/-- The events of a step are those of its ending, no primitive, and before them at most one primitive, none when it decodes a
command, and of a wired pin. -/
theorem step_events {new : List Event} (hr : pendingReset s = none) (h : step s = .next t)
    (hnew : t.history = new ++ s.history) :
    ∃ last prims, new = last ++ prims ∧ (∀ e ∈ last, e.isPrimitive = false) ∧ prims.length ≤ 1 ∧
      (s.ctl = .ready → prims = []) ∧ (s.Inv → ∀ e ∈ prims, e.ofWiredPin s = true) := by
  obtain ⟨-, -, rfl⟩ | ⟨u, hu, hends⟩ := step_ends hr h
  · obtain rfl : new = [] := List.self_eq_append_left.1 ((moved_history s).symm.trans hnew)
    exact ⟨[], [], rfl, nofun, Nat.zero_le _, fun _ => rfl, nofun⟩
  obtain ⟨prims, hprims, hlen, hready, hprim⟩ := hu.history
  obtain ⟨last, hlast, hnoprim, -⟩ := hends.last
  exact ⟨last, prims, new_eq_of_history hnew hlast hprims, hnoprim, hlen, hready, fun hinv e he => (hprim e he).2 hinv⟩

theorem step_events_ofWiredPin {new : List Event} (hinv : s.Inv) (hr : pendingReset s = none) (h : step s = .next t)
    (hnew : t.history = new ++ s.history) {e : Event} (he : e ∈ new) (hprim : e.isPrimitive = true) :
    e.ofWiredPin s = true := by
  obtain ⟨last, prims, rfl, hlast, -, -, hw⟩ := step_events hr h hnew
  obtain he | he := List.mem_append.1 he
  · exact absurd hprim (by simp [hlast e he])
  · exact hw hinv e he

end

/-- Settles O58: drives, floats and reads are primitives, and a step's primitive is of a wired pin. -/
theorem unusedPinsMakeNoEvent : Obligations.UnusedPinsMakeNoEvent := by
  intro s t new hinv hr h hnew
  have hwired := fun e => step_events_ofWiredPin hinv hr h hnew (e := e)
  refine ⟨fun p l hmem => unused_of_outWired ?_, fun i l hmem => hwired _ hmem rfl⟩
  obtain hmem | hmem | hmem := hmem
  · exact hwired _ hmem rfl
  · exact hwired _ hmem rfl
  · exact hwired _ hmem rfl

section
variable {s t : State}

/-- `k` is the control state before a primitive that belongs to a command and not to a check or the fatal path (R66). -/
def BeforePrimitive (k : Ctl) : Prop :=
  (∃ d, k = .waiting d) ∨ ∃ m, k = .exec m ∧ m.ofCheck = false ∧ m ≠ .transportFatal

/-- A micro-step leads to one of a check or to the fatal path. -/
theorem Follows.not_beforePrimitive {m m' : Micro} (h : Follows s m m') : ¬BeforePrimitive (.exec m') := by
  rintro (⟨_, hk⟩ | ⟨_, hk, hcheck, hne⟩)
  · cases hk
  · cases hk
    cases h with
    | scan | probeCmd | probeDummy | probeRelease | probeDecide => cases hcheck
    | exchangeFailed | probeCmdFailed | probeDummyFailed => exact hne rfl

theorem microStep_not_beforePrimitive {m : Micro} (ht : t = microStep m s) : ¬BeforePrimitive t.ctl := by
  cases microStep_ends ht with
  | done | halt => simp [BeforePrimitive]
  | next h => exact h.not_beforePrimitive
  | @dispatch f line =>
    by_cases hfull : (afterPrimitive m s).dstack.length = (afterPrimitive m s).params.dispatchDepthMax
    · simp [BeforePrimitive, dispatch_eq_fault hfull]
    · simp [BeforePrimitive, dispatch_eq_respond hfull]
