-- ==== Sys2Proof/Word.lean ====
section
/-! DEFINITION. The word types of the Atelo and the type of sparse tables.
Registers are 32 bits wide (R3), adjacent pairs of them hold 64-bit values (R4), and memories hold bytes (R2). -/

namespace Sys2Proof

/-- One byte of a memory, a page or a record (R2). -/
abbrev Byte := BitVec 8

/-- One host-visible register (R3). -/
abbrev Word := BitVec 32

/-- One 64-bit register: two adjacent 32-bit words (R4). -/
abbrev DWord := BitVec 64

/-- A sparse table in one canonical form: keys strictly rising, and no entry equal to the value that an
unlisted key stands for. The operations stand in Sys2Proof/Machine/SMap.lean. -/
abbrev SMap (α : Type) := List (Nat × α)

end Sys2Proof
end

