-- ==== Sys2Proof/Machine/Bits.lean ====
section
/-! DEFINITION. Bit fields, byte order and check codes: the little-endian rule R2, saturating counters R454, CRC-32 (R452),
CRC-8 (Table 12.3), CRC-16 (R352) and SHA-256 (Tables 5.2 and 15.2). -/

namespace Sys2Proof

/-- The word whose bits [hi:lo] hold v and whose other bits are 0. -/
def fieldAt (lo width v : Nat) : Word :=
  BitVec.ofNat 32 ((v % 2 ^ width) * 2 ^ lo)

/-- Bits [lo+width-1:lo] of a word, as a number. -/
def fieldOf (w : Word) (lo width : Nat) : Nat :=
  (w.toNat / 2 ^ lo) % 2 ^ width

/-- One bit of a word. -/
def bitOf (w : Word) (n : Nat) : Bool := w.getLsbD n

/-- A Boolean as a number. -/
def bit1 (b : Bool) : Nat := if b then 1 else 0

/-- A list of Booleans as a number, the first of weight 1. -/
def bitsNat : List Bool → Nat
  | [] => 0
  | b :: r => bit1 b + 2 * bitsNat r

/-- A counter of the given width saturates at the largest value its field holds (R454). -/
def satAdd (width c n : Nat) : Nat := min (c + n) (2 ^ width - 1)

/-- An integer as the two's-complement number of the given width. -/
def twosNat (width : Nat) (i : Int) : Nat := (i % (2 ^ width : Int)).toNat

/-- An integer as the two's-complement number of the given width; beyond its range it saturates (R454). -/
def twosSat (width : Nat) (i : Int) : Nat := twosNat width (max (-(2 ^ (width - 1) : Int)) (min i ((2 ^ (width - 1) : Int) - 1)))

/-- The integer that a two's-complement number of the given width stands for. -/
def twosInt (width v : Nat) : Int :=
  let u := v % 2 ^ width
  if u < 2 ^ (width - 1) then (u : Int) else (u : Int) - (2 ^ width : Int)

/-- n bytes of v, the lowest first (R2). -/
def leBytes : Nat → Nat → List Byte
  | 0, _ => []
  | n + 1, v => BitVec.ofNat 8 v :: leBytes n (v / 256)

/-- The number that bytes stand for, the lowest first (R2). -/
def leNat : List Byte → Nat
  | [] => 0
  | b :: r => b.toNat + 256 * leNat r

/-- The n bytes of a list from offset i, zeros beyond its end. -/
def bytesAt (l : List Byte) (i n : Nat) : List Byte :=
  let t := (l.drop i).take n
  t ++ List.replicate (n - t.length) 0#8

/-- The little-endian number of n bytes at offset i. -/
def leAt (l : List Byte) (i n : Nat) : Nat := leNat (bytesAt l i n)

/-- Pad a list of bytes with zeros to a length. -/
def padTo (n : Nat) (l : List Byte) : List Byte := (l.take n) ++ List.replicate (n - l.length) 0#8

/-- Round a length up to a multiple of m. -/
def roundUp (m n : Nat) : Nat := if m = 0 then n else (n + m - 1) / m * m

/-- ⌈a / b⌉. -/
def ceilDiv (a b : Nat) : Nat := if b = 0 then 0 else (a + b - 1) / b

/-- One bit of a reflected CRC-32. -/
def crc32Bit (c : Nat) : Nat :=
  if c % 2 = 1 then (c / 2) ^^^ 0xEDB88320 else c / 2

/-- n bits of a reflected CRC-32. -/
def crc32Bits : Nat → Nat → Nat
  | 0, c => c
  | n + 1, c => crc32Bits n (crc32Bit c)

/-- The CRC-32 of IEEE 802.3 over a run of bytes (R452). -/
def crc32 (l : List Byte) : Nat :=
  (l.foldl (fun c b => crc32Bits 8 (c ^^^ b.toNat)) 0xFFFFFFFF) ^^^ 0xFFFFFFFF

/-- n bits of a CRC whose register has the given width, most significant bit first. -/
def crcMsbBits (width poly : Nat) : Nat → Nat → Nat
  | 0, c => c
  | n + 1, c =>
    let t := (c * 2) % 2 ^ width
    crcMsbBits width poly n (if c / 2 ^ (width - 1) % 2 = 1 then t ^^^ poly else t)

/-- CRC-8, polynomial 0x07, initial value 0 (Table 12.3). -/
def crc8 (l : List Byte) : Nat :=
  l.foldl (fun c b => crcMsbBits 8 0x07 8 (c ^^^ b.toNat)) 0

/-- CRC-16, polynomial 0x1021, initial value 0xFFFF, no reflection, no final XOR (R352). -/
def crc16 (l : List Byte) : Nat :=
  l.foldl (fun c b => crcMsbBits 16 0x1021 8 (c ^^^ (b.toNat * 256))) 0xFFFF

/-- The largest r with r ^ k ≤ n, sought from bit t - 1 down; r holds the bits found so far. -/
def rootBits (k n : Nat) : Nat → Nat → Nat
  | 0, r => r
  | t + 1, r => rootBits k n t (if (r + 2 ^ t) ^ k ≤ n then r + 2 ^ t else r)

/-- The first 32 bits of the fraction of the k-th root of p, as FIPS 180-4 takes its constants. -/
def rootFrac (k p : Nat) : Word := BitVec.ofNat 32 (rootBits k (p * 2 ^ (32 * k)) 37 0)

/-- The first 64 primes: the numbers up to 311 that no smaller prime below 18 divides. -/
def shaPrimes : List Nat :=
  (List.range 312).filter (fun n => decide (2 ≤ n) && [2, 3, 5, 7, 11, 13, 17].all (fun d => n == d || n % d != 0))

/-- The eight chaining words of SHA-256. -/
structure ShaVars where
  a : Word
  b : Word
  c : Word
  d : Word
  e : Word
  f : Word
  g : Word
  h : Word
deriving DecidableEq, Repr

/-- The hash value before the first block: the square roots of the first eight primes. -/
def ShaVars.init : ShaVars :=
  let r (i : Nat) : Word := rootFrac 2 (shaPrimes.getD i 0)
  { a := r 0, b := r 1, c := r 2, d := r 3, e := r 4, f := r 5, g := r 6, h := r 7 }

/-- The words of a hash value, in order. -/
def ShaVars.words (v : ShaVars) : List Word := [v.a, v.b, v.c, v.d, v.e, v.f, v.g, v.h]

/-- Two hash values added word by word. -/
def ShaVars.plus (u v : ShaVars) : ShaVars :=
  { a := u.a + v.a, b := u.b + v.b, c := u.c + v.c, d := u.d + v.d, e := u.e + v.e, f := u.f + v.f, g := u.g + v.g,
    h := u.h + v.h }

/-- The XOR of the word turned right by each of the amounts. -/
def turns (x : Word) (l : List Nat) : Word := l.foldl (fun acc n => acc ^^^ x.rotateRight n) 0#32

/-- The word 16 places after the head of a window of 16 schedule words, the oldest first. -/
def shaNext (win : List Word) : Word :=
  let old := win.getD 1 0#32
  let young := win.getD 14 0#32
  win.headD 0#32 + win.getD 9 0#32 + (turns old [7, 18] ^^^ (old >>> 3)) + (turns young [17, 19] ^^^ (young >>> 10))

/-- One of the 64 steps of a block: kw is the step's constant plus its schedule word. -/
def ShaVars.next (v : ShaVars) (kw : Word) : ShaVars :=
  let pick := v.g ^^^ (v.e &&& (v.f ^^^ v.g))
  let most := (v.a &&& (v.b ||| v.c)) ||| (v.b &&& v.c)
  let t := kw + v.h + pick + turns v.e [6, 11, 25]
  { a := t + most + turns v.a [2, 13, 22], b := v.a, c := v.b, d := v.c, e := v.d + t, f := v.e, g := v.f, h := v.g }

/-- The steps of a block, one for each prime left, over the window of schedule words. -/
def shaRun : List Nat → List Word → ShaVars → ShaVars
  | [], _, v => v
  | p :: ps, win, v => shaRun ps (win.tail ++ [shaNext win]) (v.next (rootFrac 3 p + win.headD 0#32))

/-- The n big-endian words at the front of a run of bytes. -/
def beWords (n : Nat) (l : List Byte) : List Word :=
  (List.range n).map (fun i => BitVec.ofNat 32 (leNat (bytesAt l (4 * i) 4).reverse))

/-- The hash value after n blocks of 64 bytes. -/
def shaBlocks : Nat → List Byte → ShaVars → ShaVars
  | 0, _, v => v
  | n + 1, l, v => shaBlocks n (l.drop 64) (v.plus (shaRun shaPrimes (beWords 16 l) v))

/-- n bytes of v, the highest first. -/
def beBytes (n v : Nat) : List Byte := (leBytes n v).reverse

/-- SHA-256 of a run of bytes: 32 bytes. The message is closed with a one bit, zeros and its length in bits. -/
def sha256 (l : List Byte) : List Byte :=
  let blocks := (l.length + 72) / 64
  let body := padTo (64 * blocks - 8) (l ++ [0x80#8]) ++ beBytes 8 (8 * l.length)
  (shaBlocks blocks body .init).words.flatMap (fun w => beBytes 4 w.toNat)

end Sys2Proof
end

...

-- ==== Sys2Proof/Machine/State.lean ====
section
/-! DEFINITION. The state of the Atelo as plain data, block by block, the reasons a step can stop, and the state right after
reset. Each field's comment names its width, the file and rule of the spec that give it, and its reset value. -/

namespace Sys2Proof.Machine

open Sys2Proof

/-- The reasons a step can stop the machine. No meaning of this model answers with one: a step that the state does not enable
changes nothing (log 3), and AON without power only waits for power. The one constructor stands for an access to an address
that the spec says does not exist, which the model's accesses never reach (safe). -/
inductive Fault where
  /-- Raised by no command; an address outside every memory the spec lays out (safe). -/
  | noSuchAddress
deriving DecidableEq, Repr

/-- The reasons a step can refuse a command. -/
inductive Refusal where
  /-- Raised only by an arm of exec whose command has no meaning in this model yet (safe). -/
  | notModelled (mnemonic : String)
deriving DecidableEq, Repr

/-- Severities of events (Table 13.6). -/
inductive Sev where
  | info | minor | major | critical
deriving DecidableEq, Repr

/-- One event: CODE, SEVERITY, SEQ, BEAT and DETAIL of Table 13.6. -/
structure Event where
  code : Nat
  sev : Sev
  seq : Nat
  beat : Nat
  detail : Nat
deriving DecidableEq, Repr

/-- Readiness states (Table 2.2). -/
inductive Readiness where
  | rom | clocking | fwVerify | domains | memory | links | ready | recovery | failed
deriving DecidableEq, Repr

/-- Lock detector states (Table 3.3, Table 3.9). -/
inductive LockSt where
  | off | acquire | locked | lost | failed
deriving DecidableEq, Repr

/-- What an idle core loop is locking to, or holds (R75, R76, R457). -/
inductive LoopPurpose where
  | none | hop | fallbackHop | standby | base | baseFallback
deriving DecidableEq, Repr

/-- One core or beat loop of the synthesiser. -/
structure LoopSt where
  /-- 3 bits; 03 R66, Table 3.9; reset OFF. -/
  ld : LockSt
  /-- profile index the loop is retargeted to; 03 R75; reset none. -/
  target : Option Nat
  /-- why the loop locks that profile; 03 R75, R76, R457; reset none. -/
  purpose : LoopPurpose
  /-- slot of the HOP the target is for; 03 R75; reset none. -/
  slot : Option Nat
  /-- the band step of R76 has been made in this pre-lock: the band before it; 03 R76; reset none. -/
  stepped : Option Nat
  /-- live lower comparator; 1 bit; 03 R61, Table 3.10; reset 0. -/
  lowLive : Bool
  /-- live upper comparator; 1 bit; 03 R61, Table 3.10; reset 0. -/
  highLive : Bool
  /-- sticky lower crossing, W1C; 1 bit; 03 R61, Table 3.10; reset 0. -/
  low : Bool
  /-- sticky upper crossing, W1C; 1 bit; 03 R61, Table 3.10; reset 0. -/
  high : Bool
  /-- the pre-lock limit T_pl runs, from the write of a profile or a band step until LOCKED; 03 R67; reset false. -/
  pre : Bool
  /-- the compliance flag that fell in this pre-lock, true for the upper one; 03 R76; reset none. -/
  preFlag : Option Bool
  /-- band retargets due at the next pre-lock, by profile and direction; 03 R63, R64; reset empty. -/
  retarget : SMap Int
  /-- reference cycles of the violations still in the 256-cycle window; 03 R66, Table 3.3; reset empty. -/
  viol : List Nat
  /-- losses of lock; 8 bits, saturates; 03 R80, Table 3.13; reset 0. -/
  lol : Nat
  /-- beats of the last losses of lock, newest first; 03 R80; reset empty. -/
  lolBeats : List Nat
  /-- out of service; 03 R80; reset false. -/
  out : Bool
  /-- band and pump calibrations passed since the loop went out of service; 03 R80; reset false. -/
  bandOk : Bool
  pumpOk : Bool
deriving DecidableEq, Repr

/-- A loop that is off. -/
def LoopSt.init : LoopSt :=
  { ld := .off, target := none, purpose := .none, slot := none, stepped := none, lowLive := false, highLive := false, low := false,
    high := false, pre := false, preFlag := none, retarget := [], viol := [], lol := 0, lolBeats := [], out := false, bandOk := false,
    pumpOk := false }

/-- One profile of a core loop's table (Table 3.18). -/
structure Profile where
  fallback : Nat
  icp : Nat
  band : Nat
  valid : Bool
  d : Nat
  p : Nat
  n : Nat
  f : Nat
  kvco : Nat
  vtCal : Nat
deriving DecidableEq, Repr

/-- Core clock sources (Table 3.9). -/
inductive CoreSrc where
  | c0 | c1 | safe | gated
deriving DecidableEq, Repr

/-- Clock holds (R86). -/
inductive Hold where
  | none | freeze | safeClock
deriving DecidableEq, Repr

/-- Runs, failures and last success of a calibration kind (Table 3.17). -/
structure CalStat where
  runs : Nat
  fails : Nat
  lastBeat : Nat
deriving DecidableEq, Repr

* [Directions for this task]:
Only one part of the material above is to be transcribed, namely the lines starting with the line that has "target : Option Nat" and going on through the line that has "ld := .off, target", exactly as they stand.

* [Written response]:
  target : Option Nat
  /-- why the loop locks that profile; 03 R75, R76, R457; reset none. -/
  purpose : LoopPurpose
  /-- slot of the HOP the target is for; 03 R75; reset none. -/
  slot : Option Nat
  /-- the band step of R76 has been made in this pre-lock: the band before it; 03 R76; reset none. -/
  stepped : Option Nat
  /-- live lower comparator; 1 bit; 03 R61, Table 3.10; reset 0. -/
  lowLive : Bool
  /-- live upper comparator; 1 bit; 03 R61, Table 3.10; reset 0. -/
  highLive : Bool
  /-- sticky lower crossing, W1C; 1 bit; 03 R61, Table 3.10; reset 0. -/
  low : Bool
  /-- sticky upper crossing, W1C; 1 bit; 03 R61, Table 3.10; reset 0. -/
  high : Bool
  /-- the pre-lock limit T_pl runs, from the write of a profile or a band step until LOCKED; 03 R67; reset false. -/
  pre : Bool
  /-- the compliance flag that fell in this pre-lock, true for the upper one; 03 R76; reset none. -/
  preFlag : Option Bool
  /-- band retargets due at the next pre-lock, by profile and direction; 03 R63, R64; reset empty. -/
  retarget : SMap Int
  /-- reference cycles of the violations still in the 256-cycle window; 03 R66, Table 3.3; reset empty. -/
  viol : List Nat
  /-- losses of lock; 8 bits, saturates; 03 R80, Table 3.13; reset 0. -/
  lol : Nat
  /-- beats of the last losses of lock, newest first; 03 R80; reset empty. -/
  lolBeats : List Nat
  /-- out of service; 03 R80; reset false. -/
  out : Bool
  /-- band and pump calibrations passed since the loop went out of service; 03 R80; reset false. -/
  bandOk : Bool
  pumpOk : Bool
deriving DecidableEq, Repr

/-- A loop that is off. -/
def LoopSt.init : LoopSt :=
  { ld := .off, target := none, purpose := .none, slot := none, stepped := none, lowLive := false, highLive := false, low := false,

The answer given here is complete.